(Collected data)

/-- The block of 32 values of a format with f fraction bits (R189). -/
def bfpCompress (f k : Nat) (xs : List Nat) : List Byte :=
  let v := xs.map (unpack f)
  let bad := v.any fun x => match x with
    | .fin _ _ _ => false
    | _ => true
  let es := v.filterMap FVal.log2?
  let emax := es.foldl max (-1000)
  let e : Nat := if bad then 255 else if es = [] then 0 else (min 254 (max 1 (emax + 128))).toNat
  let mant (x : FVal) : Int :=
    match x with
    | .fin neg m x =>
      max (-(2 ^ (k - 1))) (min (2 ^ (k - 1) - 1) (rneInt neg m (x + (k - 1) - ((e : Int) - 127))))
    | _ => 0
  let ms : List Int := if bad ∨ es = [] then List.replicate 32 0 else v.map mant
  let bits := (ms.zip (List.range ms.length)).foldl (fun a p => a + (p.1 % 2 ^ k).toNat * 2 ^ (k * p.2)) 0
  leBytes 4 (k * 256 + e) ++ leBytes (4 * k) bits

/-! ### The descriptor (R223, R224) -/

def DrayCmd.cols (c : DrayCmd) : Nat := (c.dims.extractLsb' 0 25).toNat
def DrayCmd.rows (c : DrayCmd) : Nat := (c.dims.extractLsb' 32 25).toNat
def DrayCmd.sstr (c : DrayCmd) : Nat := (c.strides.extractLsb' 0 32).toNat
def DrayCmd.dstr (c : DrayCmd) : Nat := (c.strides.extractLsb' 32 32).toNat
def DrayCmd.arg (c : DrayCmd) : Word := c.flags.extractLsb' 32 32
def DrayCmd.chan (c : DrayCmd) : Nat := (c.flags.extractLsb' 26 2).toNat
def DrayCmd.idxsp (c : DrayCmd) : Bool := c.flags.getLsbD 25
def DrayCmd.csrc (c : DrayCmd) : Bool := c.flags.getLsbD 24
def DrayCmd.dir (c : DrayCmd) : Bool := c.flags.getLsbD 23
def DrayCmd.k (c : DrayCmd) : Nat := (c.flags.extractLsb' 19 4).toNat
def DrayCmd.scope (c : DrayCmd) : Nat := (c.flags.extractLsb' 16 3).toNat
def DrayCmd.isShadow (c : DrayCmd) : Bool := c.flags.getLsbD 15
def DrayCmd.esize (c : DrayCmd) : Nat := (c.flags.extractLsb' 12 3).toNat
def DrayCmd.dcore (c : DrayCmd) : Nat := (c.flags.extractLsb' 6 2).toNat
def DrayCmd.dsp (c : DrayCmd) : Nat := (c.flags.extractLsb' 4 2).toNat
def DrayCmd.score (c : DrayCmd) : Nat := (c.flags.extractLsb' 2 2).toNat
def DrayCmd.ssp (c : DrayCmd) : Nat := (c.flags.extractLsb' 0 2).toNat
/-- Bytes of a BFP-k block (R187). -/
def DrayCmd.block (c : DrayCmd) : Nat := 4 * c.k + 4
/-- Bytes of a source element, a block under DCVT expansion. -/
def DrayCmd.selem (c : DrayCmd) : Nat :=
  if c.op = 2 then (if c.dir then (if c.csrc then 2 else 4) else c.block) else 2 ^ c.esize
/-- Bytes of a destination element, a block under DCVT compression. -/
def DrayCmd.delem (c : DrayCmd) : Nat := if c.op = 2 then (if c.dir then c.block else 2) else 2 ^ c.esize
/-- Bytes of a source row and of a destination row as the loops of R228 and R229 run. -/
def DrayCmd.srow (c : DrayCmd) : Nat := if c.op = 2 ∧ !c.dir then c.cols / 32 * c.block else c.cols * c.selem
def DrayCmd.drow (c : DrayCmd) : Nat :=
  if c.op = 1 then c.rows * c.delem
  else if c.op = 2 ∧ c.dir then c.cols / 32 * c.block else c.cols * c.delem
/-- Rows of the destination. -/
def DrayCmd.drows (c : DrayCmd) : Nat := if c.op = 1 then c.cols else c.rows

/-- Whether the command reads an index list. -/
def DrayCmd.indexed (c : DrayCmd) : Bool := c.op == 3 || c.op == 4

/-- Bytes of a space's allocation (R226): the global space ends at 2^52. -/
def DrayCmd.limit (c : DrayCmd) (sp rel : Nat) : Nat :=
  match sp with
  | 0 => 2 ^ 52
  | 1 => c.qm.2
  | _ => match c.scr[rel]? with
    | some p => p.2.2
    | none => 0

/-- Bytes of the space the index list lies in (R224). -/
def DrayCmd.idxLimit (c : DrayCmd) : Nat :=
  if c.idxsp then ((c.scr.find? fun p => p.1 == c.core).map (·.2.2)).getD 0 else c.qm.2

/-- A reserved bit outside the address fields, or a field value out of its range (R223, R224, R226). -/
def DrayCmd.fieldsBad (c : DrayCmd) : Bool :=
  let f := c.flags
  let cvt := c.op == 2
  c.dims.extractLsb' 25 7 != 0 || c.dims.extractLsb' 57 7 != 0 || f.extractLsb' 28 4 != 0 || f.extractLsb' 8 4 != 0 ||
  (c.arg != 0 && !(c.indexed || c.op == 5 || (cvt && !c.dir))) || (c.idxsp && !c.indexed) ||
  (c.csrc && !(cvt && c.dir)) || (!cvt && (c.dir || c.k != 0)) || (cvt && c.esize != 0) ||
  (c.dcore != 0 && c.dsp != 2) || (c.score != 0 && c.ssp != 2) || c.ssp == 3 || c.dsp == 3 || decide (4 ≤ c.esize) ||
  (cvt && (decide (c.k < 2) || decide (8 < c.k))) || c.rows == 0 || decide (2 ^ 24 < c.rows) || c.cols == 0 ||
  decide (2 ^ 24 < c.cols)

/-- The first failing check of R226 gives LTVAL's address field; none when every row passes. Rows that an index list names
are checked as they move (R230), but for a space of zero extent (R224). -/
def DrayCmd.check (c : DrayCmd) : Option Dword :=
  let src := c.src
  let dst := c.dst
  let cvt := c.op == 2
  let salign := if cvt then (if c.dir then c.selem else 4) else c.selem
  let dalign := if cvt then (if c.dir then 4 else 2) else c.delem
  let fill := c.op == 5
  let minScope := if c.dsp = 0 then 4 else if c.dsp = 1 then 2 else 1
  if src.extractLsb' 52 12 ≠ 0 ∨ (fill ∧ src ≠ 0) then some src
  else if dst.extractLsb' 52 12 ≠ 0 then some dst
  else if c.counter.extractLsb' 52 12 ≠ 0 then some c.counter
  else if c.fieldsBad then some dst
  else if 2 ^ 32 < c.rows * max c.srow (c.cols * (if cvt ∧ c.dir then 0 else c.delem)) ∨
      2 ^ 32 < c.drows * c.drow ∨ (cvt ∧ c.cols % 32 ≠ 0) then some dst
  else if c.scope = 0 ∨ 5 < c.scope ∨ c.scope < minScope then some dst
  else if !fill ∧ (src.toNat % salign ≠ 0 ∨ c.sstr % salign ≠ 0) then some src
  else if dst.toNat % dalign ≠ 0 ∨ c.dstr % dalign ≠ 0 then some dst
  else if c.counter.toNat % 8 ≠ 0 then some c.counter
  else if c.indexed ∧ c.arg.toNat % 4 ≠ 0 then some (zext64 c.arg)
  else if !fill ∧ c.limit c.ssp c.score < (if c.op = 3 then 1 else src.toNat + (c.rows - 1) * c.sstr + c.srow) then some src
  else if c.limit c.dsp c.dcore < (if c.op = 4 then 1 else dst.toNat + (c.drows - 1) * c.dstr + c.drow) then some dst
  else if c.indexed ∧ c.idxLimit < c.arg.toNat + 4 * c.rows then some (zext64 c.arg)
  else if c.isShadow ∧ c.dsp ≠ 0 then some dst
  else none

/-! ### Issue (R226, R227) -/

/-- The allocations a command of the coach in focus means: those of its rake, or its own for a shading coach (R224). -/
def State.drayScr (s : State) : List (Nat × Nat × Nat) :=
  let i := s.co.ident
  let own := (i.core, s.co.window.scrBase, s.co.window.scrSize)
  if i.level ≠ 0 then List.replicate 4 own
  else match s.rake? i.haul i.rake, s.haul? i.haul with
    | some r, some h => (List.range 4).map fun j => (r.core j, (r.scr[j]?).getD 0, h.hdr.alloc j)
    | _, _ => (List.range 4).map fun j => if j = i.rel then own else (i.core / 4 * 4 + j, 0, 0)

/-- The command of the coach in focus: the descriptor as it stands (R223) and the issuer's context. -/
def State.drayCmd (s : State) (op : Nat) (a : BitVec 6) : DrayCmd :=
  let c := s.co
  let g (i : BitVec 6) : Dword := c.greg (a + i)
  { coach := c.ident.id
    haul := c.ident.haul
    core := c.ident.core
    slot := c.ident.slot
    op := op
    src := g 0
    dst := g 1
    dims := g 2
    strides := g 3
    counter := g 4
    flags := g 5
    vf := s.ctx.vf
    asid := c.special.asid
    ptbase := c.special.ptbase
    mode := c.traps.mode
    spec := s.ctx.spec.isSome
    scr := s.drayScr
    qm := if c.ident.level = 0 then (c.window.qmBase, c.window.qmSize) else (0, 0)
    shadow := none
    pos := 0
    index := 0
    status := 0 }

/-- Change a channel of a quad. -/
def Quad.modChan (q : Quad) (n : Nat) (f : Channel → Channel) : Quad :=
  { q with chans := vset q.chans n (f (vget q.chans n)) }

/-- A command joins its channel's queue of 16, or waits for an entry (R227). -/
def Channel.join (ch : Channel) (c : DrayCmd) : Channel :=
  if ch.held = [] ∧ ch.queue.length < 16 then { ch with queue := ch.queue ++ [c] } else { ch with held := ch.held ++ [c] }

/-- Issue a command: every check of R226, then the queue of its channel (R226, R227, R321). -/
def State.drayIssue (s : State) (op : Nat) (a : BitVec 6) : State :=
  let c := s.drayCmd op a
  match c.check with
  | some v => s.trapAll (causeAddr cDrayx (v.extractLsb' 0 52).toNat)
  | none =>
    if c.spec ∧ c.dsp = 0 ∧ !c.isShadow then s.trapAll (causeAddr cSpecw c.dst.toNat)
    else s.modQuad (c.core / 4) fun q => q.modChan c.chan fun ch => ch.join c

/-- DCOPY (R225 to R228). -/
def execDcopy (m : Bool) (a : BitVec 6) (s : State) : Host.Outcome State Fault Refusal :=
  word m s fun s => s.drayIssue 0 a
/-- DCOPYT. -/
def execDcopyt (m : Bool) (a : BitVec 6) (s : State) : Host.Outcome State Fault Refusal :=
  word m s fun s => s.drayIssue 1 a
/-- DCVT (R229). -/
def execDcvt (m : Bool) (a : BitVec 6) (s : State) : Host.Outcome State Fault Refusal :=
  word m s fun s => s.drayIssue 2 a
/-- DGATH. -/
def execDgath (m : Bool) (a : BitVec 6) (s : State) : Host.Outcome State Fault Refusal :=
  word m s fun s => s.drayIssue 3 a
/-- DSCAT. -/
def execDscat (m : Bool) (a : BitVec 6) (s : State) : Host.Outcome State Fault Refusal :=
  word m s fun s => s.drayIssue 4 a
/-- DFILL. -/
def execDfill (m : Bool) (a : BitVec 6) (s : State) : Host.Outcome State Fault Refusal :=
  word m s fun s => s.drayIssue 5 a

**What you should do**. Repeat each line of the data above, exactly as it appears, from the first through the line that contains "let emax := es.foldl max (-1000)".

**Result below**.
/-- The block of 32 values of a format with f fraction bits (R189). -/
def bfpCompress (f k : Nat) (xs : List Nat) : List Byte :=
  let v := xs.map (unpack f)
  let bad := v.any fun x => match x with
    | .fin _ _ _ => false
    | _ => true
  let es := v.filterMap FVal.log2?
  let emax := es.foldl max (-1000)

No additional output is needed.